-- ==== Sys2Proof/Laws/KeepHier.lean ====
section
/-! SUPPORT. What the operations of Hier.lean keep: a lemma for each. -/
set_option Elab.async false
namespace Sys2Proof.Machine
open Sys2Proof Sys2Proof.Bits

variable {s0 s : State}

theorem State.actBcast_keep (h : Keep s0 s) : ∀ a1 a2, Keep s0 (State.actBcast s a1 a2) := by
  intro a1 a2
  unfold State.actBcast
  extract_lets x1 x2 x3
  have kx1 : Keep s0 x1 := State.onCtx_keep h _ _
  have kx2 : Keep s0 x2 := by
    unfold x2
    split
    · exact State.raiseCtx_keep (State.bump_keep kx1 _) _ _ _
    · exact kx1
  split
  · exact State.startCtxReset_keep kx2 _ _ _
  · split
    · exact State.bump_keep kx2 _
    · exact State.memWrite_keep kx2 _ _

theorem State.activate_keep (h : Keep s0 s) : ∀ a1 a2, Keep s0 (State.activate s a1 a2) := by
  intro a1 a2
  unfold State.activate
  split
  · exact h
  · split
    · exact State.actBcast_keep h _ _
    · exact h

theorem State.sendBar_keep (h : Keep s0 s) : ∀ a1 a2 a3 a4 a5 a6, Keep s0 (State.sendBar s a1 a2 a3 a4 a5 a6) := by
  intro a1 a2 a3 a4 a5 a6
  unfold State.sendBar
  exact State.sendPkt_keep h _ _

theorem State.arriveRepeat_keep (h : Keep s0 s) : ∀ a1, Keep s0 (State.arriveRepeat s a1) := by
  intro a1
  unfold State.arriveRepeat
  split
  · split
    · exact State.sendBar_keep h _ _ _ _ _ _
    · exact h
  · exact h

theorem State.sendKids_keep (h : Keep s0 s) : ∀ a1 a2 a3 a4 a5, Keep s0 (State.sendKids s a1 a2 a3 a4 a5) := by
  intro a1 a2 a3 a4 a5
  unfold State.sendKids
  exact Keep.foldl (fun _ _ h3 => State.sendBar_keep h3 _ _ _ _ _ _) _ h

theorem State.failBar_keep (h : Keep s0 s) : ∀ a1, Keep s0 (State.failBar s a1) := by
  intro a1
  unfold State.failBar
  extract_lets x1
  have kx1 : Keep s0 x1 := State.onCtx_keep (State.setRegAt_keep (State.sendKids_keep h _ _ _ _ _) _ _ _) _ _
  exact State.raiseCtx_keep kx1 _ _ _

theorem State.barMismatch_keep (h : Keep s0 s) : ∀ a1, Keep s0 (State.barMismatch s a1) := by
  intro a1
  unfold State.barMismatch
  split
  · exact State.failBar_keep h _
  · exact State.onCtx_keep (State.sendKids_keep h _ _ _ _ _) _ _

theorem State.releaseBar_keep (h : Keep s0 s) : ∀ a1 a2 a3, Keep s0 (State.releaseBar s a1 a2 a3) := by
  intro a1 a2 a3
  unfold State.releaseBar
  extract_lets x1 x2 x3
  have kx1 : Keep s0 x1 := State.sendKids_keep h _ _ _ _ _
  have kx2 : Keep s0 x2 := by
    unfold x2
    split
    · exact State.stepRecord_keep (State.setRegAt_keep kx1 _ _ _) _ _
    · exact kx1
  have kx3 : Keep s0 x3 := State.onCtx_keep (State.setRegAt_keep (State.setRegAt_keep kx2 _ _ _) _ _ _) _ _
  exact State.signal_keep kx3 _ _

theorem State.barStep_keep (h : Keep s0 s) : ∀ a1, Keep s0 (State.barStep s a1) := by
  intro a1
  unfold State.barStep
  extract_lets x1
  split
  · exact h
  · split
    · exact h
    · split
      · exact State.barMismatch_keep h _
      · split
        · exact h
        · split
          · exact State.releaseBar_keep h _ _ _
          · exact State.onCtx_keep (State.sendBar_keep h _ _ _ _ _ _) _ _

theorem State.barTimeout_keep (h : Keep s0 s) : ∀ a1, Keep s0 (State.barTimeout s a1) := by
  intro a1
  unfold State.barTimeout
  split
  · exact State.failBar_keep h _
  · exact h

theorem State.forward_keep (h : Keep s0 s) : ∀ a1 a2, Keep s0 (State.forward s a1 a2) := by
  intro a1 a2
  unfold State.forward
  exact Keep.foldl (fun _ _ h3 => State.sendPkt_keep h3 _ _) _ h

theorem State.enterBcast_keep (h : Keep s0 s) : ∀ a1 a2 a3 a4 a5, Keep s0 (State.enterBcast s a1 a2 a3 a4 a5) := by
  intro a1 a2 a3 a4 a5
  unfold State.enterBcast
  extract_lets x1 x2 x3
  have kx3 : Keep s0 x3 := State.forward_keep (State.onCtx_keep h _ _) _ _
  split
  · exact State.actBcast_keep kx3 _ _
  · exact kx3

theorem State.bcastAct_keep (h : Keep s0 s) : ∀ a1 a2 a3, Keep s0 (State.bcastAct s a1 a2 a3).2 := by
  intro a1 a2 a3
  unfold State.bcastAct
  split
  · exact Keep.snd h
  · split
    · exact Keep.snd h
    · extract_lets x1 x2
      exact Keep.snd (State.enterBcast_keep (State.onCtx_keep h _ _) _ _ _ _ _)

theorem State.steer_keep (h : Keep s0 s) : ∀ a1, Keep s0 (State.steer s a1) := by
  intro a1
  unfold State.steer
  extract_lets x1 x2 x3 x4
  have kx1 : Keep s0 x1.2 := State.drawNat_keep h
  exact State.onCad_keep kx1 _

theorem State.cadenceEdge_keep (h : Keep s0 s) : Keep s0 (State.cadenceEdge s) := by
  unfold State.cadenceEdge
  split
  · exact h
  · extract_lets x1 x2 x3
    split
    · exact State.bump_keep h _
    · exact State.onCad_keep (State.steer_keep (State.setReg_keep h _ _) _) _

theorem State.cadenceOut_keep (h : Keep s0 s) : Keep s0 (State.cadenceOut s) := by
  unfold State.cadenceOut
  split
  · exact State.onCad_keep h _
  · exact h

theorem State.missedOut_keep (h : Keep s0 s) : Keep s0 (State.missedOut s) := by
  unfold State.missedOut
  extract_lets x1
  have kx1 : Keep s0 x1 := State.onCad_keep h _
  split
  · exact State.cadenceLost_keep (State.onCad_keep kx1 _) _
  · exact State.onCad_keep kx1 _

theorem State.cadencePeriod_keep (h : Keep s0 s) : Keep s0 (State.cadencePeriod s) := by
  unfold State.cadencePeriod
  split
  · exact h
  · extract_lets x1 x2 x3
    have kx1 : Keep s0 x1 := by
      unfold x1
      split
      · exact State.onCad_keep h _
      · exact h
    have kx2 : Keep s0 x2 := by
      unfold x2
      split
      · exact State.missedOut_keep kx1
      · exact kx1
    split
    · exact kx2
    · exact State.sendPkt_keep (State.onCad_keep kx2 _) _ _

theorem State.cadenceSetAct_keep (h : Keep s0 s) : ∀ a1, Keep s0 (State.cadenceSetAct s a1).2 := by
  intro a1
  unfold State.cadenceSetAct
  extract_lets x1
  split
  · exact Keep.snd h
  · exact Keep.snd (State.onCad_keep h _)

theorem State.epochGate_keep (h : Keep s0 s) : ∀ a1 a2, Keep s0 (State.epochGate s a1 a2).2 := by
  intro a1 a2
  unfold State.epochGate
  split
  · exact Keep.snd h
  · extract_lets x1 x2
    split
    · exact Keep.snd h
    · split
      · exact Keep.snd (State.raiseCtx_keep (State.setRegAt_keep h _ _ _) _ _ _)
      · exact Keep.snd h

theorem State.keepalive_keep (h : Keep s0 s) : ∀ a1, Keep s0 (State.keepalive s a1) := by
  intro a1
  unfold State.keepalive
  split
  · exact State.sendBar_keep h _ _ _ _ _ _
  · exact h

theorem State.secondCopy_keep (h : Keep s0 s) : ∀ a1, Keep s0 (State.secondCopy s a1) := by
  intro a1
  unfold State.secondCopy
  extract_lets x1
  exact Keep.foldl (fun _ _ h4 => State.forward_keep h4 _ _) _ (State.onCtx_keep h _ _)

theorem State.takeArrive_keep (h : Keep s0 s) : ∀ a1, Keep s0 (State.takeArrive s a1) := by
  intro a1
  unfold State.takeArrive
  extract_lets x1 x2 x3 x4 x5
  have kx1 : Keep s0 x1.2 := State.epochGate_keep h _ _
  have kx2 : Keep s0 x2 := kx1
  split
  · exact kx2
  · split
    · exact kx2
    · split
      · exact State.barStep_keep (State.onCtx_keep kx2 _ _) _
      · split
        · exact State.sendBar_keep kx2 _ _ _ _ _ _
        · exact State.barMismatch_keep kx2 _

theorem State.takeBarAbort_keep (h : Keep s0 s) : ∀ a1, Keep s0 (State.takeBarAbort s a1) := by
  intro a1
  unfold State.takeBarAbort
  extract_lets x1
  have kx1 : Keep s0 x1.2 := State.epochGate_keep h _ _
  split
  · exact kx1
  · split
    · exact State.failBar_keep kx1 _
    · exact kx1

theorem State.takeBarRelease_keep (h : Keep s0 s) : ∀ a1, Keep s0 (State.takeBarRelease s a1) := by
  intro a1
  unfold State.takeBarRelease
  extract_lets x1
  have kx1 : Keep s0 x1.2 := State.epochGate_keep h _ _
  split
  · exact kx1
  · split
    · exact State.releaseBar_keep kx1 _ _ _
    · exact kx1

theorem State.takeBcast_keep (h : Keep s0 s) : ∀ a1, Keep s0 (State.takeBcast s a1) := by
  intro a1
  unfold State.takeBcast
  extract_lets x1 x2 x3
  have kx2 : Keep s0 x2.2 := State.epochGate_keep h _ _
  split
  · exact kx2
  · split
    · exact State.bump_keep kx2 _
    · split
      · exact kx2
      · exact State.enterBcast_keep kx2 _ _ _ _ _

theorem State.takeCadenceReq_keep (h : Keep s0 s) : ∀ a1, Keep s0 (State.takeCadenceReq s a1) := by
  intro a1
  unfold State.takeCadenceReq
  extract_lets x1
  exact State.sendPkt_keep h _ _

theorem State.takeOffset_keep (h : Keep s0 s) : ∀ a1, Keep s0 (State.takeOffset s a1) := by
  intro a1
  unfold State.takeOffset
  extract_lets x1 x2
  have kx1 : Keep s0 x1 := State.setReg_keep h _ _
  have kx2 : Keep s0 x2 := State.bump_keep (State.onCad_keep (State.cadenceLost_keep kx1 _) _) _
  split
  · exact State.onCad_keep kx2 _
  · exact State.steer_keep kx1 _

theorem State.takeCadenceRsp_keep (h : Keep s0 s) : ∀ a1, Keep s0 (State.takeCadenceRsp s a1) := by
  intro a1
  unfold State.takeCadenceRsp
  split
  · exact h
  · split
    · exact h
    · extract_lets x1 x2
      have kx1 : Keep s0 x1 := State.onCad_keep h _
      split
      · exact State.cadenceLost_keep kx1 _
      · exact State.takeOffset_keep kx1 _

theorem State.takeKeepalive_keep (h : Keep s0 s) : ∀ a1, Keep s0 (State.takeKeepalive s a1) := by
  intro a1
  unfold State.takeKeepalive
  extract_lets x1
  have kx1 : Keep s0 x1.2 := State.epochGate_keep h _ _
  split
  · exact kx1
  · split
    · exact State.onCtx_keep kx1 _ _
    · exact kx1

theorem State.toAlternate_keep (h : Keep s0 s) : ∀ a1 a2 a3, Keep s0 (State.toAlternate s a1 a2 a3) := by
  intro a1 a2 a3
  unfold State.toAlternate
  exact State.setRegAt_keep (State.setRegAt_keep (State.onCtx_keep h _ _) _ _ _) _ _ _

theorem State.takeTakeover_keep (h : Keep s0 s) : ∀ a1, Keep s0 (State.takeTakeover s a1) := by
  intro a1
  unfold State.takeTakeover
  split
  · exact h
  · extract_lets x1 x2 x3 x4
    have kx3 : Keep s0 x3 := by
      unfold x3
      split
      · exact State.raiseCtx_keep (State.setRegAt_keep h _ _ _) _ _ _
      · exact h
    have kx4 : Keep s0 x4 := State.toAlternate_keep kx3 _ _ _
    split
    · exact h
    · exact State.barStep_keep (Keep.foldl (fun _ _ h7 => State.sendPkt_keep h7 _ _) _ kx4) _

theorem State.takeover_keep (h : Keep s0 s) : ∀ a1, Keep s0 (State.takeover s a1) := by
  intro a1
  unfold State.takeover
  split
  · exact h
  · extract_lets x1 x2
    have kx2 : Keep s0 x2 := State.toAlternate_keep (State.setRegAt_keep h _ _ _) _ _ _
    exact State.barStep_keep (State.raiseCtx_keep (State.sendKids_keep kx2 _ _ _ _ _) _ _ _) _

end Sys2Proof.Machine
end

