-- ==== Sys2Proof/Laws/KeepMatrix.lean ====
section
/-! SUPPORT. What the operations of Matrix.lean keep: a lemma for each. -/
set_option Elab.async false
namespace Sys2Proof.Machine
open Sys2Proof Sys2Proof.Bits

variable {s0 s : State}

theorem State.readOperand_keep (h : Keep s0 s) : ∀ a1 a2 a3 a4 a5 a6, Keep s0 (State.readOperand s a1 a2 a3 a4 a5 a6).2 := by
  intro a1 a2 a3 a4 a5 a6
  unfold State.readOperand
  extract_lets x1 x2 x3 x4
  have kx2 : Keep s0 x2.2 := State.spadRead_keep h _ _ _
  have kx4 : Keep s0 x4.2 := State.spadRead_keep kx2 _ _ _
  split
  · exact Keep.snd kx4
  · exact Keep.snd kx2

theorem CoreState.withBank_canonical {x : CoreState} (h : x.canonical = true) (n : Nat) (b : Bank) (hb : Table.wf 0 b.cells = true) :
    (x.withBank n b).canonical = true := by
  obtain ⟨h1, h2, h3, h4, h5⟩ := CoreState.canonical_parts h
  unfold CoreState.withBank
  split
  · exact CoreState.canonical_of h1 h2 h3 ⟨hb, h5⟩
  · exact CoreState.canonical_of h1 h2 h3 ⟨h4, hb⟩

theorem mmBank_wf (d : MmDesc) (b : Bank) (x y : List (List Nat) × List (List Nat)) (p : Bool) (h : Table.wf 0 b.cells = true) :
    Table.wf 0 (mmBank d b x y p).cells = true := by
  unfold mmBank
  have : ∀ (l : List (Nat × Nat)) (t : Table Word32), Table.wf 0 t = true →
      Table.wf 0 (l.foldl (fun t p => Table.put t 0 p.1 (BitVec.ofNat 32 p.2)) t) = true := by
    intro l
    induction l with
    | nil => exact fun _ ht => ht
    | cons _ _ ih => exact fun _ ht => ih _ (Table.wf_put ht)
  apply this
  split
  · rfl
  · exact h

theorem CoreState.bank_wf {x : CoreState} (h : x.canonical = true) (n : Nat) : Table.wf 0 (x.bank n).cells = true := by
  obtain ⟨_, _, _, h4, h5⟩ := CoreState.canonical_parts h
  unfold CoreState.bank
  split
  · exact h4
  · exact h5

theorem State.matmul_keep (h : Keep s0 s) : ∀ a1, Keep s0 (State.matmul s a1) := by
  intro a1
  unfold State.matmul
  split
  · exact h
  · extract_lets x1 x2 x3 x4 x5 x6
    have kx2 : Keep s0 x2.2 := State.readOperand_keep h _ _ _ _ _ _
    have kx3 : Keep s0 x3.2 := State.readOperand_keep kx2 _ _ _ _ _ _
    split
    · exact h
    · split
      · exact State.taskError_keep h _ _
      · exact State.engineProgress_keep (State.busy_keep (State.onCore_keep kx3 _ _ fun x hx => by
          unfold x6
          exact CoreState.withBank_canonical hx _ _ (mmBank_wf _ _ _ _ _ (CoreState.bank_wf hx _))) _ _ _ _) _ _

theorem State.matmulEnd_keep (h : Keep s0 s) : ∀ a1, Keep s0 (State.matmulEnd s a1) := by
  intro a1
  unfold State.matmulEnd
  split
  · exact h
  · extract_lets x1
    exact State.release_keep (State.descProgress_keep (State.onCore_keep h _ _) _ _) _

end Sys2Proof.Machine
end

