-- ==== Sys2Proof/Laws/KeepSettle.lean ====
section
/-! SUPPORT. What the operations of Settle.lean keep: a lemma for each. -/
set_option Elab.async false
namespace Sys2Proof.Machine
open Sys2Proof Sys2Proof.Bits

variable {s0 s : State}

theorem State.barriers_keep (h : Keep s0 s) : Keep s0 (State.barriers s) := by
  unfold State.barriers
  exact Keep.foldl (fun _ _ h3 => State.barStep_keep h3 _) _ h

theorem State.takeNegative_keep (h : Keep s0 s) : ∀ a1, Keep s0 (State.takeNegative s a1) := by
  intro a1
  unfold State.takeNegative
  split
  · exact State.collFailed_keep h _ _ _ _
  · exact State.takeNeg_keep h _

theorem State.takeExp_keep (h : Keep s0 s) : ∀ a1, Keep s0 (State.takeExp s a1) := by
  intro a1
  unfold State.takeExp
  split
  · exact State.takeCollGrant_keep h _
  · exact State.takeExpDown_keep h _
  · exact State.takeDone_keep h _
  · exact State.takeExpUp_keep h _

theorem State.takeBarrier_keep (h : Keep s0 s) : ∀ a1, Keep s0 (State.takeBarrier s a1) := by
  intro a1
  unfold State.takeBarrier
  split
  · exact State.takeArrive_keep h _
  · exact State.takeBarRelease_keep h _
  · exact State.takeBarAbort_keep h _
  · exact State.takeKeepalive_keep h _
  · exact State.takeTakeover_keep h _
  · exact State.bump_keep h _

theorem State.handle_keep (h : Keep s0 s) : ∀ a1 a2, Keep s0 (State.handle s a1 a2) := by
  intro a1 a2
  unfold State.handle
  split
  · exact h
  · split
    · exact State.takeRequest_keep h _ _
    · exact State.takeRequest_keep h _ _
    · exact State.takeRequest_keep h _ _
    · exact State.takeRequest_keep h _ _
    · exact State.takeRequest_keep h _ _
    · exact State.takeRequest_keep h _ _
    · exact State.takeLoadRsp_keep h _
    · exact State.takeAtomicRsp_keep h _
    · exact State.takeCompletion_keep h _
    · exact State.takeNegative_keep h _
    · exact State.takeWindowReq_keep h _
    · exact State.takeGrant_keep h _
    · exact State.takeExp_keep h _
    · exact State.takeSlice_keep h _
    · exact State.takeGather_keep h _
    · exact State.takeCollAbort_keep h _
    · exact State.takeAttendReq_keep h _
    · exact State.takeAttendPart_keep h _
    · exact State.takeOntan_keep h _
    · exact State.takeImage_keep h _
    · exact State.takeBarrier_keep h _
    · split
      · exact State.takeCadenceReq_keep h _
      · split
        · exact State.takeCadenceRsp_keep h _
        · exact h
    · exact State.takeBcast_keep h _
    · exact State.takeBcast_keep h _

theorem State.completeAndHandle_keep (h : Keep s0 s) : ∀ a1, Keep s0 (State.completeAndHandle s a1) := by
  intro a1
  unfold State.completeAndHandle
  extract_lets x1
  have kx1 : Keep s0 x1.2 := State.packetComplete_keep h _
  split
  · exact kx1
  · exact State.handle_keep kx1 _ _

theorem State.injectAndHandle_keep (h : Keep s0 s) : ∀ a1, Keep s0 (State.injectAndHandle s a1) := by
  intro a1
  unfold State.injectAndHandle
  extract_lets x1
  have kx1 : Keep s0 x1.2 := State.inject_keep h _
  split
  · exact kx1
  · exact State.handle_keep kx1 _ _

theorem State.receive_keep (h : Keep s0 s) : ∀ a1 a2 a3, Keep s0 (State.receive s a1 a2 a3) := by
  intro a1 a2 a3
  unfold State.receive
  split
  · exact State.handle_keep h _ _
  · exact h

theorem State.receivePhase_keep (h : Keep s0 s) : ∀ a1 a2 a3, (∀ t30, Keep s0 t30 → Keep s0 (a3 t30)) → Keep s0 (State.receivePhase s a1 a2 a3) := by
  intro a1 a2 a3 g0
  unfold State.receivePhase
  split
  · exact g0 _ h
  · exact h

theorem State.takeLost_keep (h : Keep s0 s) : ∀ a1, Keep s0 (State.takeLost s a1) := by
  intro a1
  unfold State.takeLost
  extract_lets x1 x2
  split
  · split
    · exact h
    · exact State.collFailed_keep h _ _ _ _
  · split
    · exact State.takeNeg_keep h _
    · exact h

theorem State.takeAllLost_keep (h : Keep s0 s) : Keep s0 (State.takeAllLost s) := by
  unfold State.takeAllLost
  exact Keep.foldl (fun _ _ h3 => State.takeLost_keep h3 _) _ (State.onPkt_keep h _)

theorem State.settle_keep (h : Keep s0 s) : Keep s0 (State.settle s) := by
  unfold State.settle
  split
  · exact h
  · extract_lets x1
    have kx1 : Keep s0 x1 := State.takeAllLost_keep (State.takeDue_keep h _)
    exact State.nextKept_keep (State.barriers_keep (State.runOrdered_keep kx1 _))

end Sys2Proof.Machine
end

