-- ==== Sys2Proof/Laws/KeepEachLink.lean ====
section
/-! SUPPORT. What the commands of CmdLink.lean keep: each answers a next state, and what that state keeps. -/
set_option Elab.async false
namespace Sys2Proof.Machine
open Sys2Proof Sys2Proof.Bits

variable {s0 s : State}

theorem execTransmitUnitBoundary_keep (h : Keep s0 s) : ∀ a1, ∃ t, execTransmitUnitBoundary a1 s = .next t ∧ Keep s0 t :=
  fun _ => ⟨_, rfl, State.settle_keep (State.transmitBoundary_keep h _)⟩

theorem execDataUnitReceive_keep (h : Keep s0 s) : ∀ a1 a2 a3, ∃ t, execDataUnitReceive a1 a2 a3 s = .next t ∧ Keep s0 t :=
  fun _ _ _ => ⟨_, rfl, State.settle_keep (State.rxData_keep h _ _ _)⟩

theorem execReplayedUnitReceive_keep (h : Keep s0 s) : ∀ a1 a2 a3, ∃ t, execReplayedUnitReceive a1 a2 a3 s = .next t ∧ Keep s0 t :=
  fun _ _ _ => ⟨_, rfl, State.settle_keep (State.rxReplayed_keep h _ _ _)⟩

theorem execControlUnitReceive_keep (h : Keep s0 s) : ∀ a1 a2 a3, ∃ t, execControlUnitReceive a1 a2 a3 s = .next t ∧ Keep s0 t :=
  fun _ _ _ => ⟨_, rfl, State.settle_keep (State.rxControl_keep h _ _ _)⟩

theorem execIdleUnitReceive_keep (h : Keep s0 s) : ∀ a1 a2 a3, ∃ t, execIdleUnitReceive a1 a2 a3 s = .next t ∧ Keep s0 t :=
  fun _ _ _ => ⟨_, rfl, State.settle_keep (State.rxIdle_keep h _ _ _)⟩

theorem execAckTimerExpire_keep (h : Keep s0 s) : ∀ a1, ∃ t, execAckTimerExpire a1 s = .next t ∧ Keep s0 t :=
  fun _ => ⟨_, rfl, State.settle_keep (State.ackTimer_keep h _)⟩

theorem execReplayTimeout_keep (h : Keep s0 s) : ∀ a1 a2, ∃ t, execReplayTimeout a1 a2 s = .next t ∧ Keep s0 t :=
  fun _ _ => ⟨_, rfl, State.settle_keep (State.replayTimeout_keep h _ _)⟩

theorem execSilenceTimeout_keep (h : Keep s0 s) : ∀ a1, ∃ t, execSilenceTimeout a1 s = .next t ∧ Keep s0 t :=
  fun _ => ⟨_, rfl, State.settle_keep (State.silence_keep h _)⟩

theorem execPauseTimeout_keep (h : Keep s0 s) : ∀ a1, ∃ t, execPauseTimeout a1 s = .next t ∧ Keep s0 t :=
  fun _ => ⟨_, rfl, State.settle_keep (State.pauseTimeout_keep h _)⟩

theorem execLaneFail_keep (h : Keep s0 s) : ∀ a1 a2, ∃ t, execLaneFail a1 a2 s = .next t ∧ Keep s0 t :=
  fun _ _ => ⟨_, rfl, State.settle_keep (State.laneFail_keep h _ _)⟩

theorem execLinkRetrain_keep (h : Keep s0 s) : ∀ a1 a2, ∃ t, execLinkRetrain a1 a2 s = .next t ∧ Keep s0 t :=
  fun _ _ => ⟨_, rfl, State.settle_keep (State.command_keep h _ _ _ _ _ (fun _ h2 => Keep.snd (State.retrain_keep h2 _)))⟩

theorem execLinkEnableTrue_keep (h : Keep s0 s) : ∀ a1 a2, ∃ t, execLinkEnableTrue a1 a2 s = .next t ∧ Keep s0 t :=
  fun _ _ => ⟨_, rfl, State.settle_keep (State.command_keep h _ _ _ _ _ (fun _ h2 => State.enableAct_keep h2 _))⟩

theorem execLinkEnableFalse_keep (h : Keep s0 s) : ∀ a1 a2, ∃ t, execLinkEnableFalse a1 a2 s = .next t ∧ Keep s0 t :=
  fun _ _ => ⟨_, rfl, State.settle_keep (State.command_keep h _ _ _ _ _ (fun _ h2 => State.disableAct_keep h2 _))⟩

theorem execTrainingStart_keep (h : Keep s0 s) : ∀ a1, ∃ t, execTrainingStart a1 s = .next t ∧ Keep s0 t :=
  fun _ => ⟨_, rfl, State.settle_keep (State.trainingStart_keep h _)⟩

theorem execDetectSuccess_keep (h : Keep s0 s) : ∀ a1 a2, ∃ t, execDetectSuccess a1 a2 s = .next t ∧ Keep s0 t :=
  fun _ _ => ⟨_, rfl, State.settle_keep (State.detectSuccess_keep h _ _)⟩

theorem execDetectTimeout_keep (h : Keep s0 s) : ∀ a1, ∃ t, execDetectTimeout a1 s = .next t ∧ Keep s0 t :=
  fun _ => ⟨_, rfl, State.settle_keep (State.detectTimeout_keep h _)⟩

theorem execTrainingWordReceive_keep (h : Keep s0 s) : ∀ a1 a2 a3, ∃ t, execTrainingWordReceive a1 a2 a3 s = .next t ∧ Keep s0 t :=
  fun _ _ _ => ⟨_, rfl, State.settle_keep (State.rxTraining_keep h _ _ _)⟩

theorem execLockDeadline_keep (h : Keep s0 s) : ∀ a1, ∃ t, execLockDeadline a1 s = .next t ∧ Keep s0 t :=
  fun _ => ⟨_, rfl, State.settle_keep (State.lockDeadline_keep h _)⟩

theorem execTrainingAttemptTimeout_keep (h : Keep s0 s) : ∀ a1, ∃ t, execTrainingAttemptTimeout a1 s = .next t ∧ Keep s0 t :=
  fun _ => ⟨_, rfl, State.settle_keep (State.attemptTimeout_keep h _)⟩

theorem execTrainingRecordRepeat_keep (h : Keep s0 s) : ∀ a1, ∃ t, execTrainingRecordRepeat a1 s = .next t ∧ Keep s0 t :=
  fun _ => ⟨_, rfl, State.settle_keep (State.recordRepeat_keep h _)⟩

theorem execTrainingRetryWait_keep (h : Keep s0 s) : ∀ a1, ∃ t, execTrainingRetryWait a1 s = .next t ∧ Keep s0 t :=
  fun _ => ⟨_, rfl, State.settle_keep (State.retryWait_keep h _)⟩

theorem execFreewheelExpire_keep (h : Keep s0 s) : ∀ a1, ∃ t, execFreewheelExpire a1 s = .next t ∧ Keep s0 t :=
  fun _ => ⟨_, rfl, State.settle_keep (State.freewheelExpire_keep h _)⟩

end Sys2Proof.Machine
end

──────────

Return every line of the data above in which "injectAndHandle" appears.

Answer box =>
theorem State.injectAndHandle_keep (h : Keep s0 s) : ∀ a1, Keep s0 (State.injectAndHandle s a1) := by
  unfold State.injectAndHandle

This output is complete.